I intend this stage to feed a LC filter to make the whole thing a class D amplifier, I want to pass a 33kHz PWM that will be demodulated through the filter.
to start with I send 50% duty cycle square wave through the input, I've noticed the following while reading the voltage at the emitter end.
The 'ON' time reduces with increased frequency, gradually reducing and turning close to a pulse/impulse around 15kHz and then disappearing altogether.
The greater the collector resistor on the first stage, the worse the above effect gets even at even lower frequencies.

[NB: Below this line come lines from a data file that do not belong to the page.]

-- ==== Sys2Proof/Machine/Dispatch.lean ====
section
/-! DEFINITION. One arm per command word (30_encoding.md R111). -/

namespace Sys2Proof.Machine

def exec (i : Instr) (s : State) : Host.Outcome State Fault Refusal :=
  match i with
  | .nop => Sys2Proof.Machine.execNop s
  | .encode => Sys2Proof.Machine.execEncode s
  | .decode => Sys2Proof.Machine.execDecode s
  | .clear => Sys2Proof.Machine.execClear s
  | .illegal opc rsvd => Sys2Proof.Machine.execIllegal opc rsvd s

end Sys2Proof.Machine
end

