-- ==== Sys2Proof/Machine/CodeTable.lean ====
section
/-! DEFINITION. Stage CODES of ENCODE: the ordered code table and depth (43_code_table.md R240 to R249). -/

namespace Sys2Proof.Machine

/-- VISIT: the leaves of a tree in pre-order, each with its path (43_code_table.md R240 to R242). -/
def visit : Tree → Bits → List (Byte × Bits)
  | .absent, _ => []
  | .leaf s, path => [(s, path)]
  | .internal l r, path => visit l (path ++ [false]) ++ visit r (path ++ [true])

/-- The code table: the visit, or the one pair (s, '0') for a single leaf (43_code_table.md R240, R243). -/
def codeTable : Tree → List (Byte × Bits)
  | .absent => []
  | .leaf s => [(s, [false])]
  | .internal l r => visit (.internal l r) []

/-- The length of the longest code (43_code_table.md R244). -/
def codeDepth : List (Byte × Bits) → Nat
  | [] => 0
  | (_, c) :: rest => max c.length (codeDepth rest)

/-- `table.lookup(s)` (00_scope.md R19, 43_code_table.md R249); every symbol of the input has a pair, so the empty
sequence is never used (log 10). -/
def codeOf (table : List (Byte × Bits)) (s : Byte) : Bits := (table.lookup s).getD []

end Sys2Proof.Machine
end

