-- ==== Sys2Proof/Laws/Decode.lean ====
section
/-! SUPPORT. A command word and its fields, and the numbers of the two writable registers (30_encoding.md R110; 10_state.md
R32). -/

namespace Sys2Proof

/-- The value of a word, from its fields. -/
theorem wordOfFields_toNat (opc : BitVec 8) (rsvd : BitVec 24) :
    (wordOfFields opc rsvd).toNat = rsvd.toNat * 256 + opc.toNat := by
  have h : opc.toNat < 2 ^ 8 := opc.isLt
  rw [wordOfFields, BitVec.toNat_append, Nat.shiftLeft_eq, Nat.mul_comm, ← Nat.two_pow_add_eq_or_of_lt h]

theorem opcField_toNat (v : Word) : (opcField v).toNat = v.toNat % 256 := by
  simp [opcField]

theorem rsvdField_toNat (v : Word) : (rsvdField v).toNat = v.toNat / 256 := by
  have := v.isLt
  simp only [rsvdField, BitVec.extractLsb'_toNat, Nat.shiftRight_eq_div_pow]
  omega

@[simp] theorem opcField_wordOfFields (opc : BitVec 8) (rsvd : BitVec 24) :
    opcField (wordOfFields opc rsvd) = opc := by
  apply BitVec.eq_of_toNat_eq
  rw [opcField_toNat, wordOfFields_toNat]
  omega

@[simp] theorem rsvdField_wordOfFields (opc : BitVec 8) (rsvd : BitVec 24) :
    rsvdField (wordOfFields opc rsvd) = rsvd := by
  apply BitVec.eq_of_toNat_eq
  rw [rsvdField_toNat, wordOfFields_toNat]
  omega

/-- A word is its two fields (30_encoding.md R110). -/
@[simp] theorem wordOfFields_fields (v : Word) : wordOfFields (opcField v) (rsvdField v) = v := by
  apply BitVec.eq_of_toNat_eq
  rw [wordOfFields_toNat, opcField_toNat, rsvdField_toNat]
  omega

/-- The decoder by the value of the word (30_encoding.md R112). -/
theorem decode_eq (v : Word) :
    decode v =
      if v.toNat = 0 then .nop else if v.toNat = 1 then .encode else if v.toNat = 2 then .decode
      else if v.toNat = 3 then .clear else .illegal (opcField v) (rsvdField v) := by
  have hr := rsvdField_toNat v
  have ho := opcField_toNat v
  unfold decode
  by_cases h : v.toNat < 256
  · have h0 : rsvdField v = 0 := BitVec.eq_of_toNat_eq (by rw [hr]; simpa using h)
    rw [if_pos h0, ho, Nat.mod_eq_of_lt h]
    rcases v.toNat with _ | _ | _ | _ | n <;> simp
  · have h0 : rsvdField v ≠ 0 := fun h0 => by
      rw [h0] at hr
      simp at hr
      omega
    rw [if_neg h0, if_neg (by omega), if_neg (by omega), if_neg (by omega), if_neg (by omega)]

namespace Machine

@[simp] theorem regName_one : regName 1#8 = .cmd := rfl
@[simp] theorem regName_five : regName 5#8 = .inLen := rfl

theorem regName_eq_cmd {n : BitVec 8} : regName n = .cmd ↔ n = 1 := by
  revert n
  decide

theorem regName_eq_inLen {n : BitVec 8} : regName n = .inLen ↔ n = 5 := by
  revert n
  decide

end Machine

end Sys2Proof
end

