-- ==== Sys2Proof/Tests/Slice0.lean ====
section
/-! SUPPORT. Tests with results taken from the spec, and a witness for the hypotheses of every obligation. -/

namespace Sys2Proof

open Machine

/-! ### Well-formedness -/

theorem test_wellFormed_refuses_nop_as_illegal : (Instr.illegal 0x00 0).wellFormed = false := by decide
theorem test_wellFormed_refuses_clear_as_illegal : (Instr.illegal 0x03 0).wellFormed = false := by decide
theorem test_wellFormed_takes_reserved_bit : (Instr.illegal 0x00 1).wellFormed = true := by decide
theorem test_wellFormed_takes_opcode_four : (Instr.illegal 0x04 0).wellFormed = true := by decide

/-! ### Decoding: words written out bit by bit from 30_encoding.md R110, R111 (RSVD, then OPC) -/

theorem test_decode_nop : decode 0b00000000000000000000000000000000 = .nop := by decide
theorem test_decode_encode : decode 0b00000000000000000000000000000001 = .encode := by decide
theorem test_decode_decode : decode 0b00000000000000000000000000000010 = .decode := by decide
theorem test_decode_clear : decode 0b00000000000000000000000000000011 = .clear := by decide
theorem test_decode_illegal_opc : decode 0b00000000000000000000000010000001 = .illegal 0x81 0 := by decide
theorem test_decode_illegal_rsvd : decode 0b10000000000000000000000100000010 = .illegal 0x02 0x800001 := by decide
theorem test_encode_illegal : encode (.illegal 0x81 0x800001) = 0x80000181 := by decide
theorem test_decodeTableWord_wide : decodeTableWord 40 1 = none := by decide

/-! ### States -/

/-- A small build after reset. -/
def base : State := { State.reset with params := ⟨8, 4096, 32⟩ }

/-- The small build with an input loaded. -/
def loaded (chars : List Word) : State :=
  { base with inLen := BitVec.ofNat 32 chars.length, inMem := Memory.writeFrom [] 0 chars }

/-- A state with an operation running, `w` host actions before its engine step, and host actions to come. -/
def running (op : Op) (w : Nat) (acts : List HostAction) (s : State) : State :=
  { s with status := 0x1, engine := .busy op, engineWait := w, pending := acts }

/-- A state with host actions to come. -/
def withHost (acts : List HostAction) (s : State) : State := { s with pending := acts }

/-- The registers a result is compared by. -/
def report (s : State) : List Nat :=
  [s.status, s.errCode, s.errIndex, s.outLen, s.resPad, s.resCount, s.resDepth, s.resHdrBits, s.resPayloadBits].map
    BitVec.toNat

/-! ### One step per command -/

/-- 95_test_vectors.md V80. -/
theorem test_nop : exec .nop { base with status := 0x2 } = .next { base with status := 0x2 } := rfl

/-- 95_test_vectors.md V81. -/
theorem test_clear : exec .clear { base with status := 0xE, errCode := 0x202, errIndex := 7 } = .next base := rfl

/-- 95_test_vectors.md V85. -/
theorem test_clear_dropped : exec .clear (running .encode 0 [] base) =
    .next { running .encode 0 [] base with status := 0x9 } := rfl

/-- 95_test_vectors.md V82. -/
theorem test_illegal : exec (.illegal 0x04 0) { base with outLen := 3 } =
    .next { base with status := 0x6, errCode := 0x10A } := rfl

/-- 48_commands.md R359: BUSY stays 0, DROP is kept. -/
theorem test_illegal_keeps_drop : exec (.illegal 0xFF 0xFFFFFF) { base with status := 0x8 } =
    .next { base with status := 0xE, errCode := 0x10A } := rfl

/-- 95_test_vectors.md V1, the encode. -/
theorem test_encode_abracadabra :
    encodeChars 1048576 [0x41, 0x42, 0x52, 0x41, 0x4B, 0x41, 0x44, 0x41, 0x42, 0x52, 0x41] =
      .ok ⟨[0xA1, 0x78, 0x41, 0x88, 0x95, 0x2F, 0x21, 0x75, 0x26, 0xEA, 0x8D, 0xC0], 5, 5, 3, 68, 23⟩ := by
  decide

/-- 95_test_vectors.md V2, the registers after the engine step of ENCODE. -/
theorem test_encode_aaaa : report (engineStep .encode (running .encode 0 [] (loaded [0x41, 0x41, 0x41, 0x41]))) =
    [2, 0, 0, 3, 0, 1, 1, 20, 4] := by decide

Removing DC (Voltage was 0 to 5 volts DC) offset at the signal (voltage -2.5 to + 2.5) seems to fix the problem and I can see 50% duty cycle square wave all the way till 55kHz. This works but I'm not sure how to accomplish this, not sure a coupling capacitor at the base would do the trick since I don't quite see a way for it to discharge through the PN junction at the base.
What would best explain this behavior and what can I do about this?
Using this as a haptic actuator, it's a PowerHap 1919 and the source voltage goes all the way up to 120 volts max. I intend this as a class D amplifier, I have an LC low pass filter that works well enough with the actuator. If only I could get a 100 volt PWM signal into that, all would be good.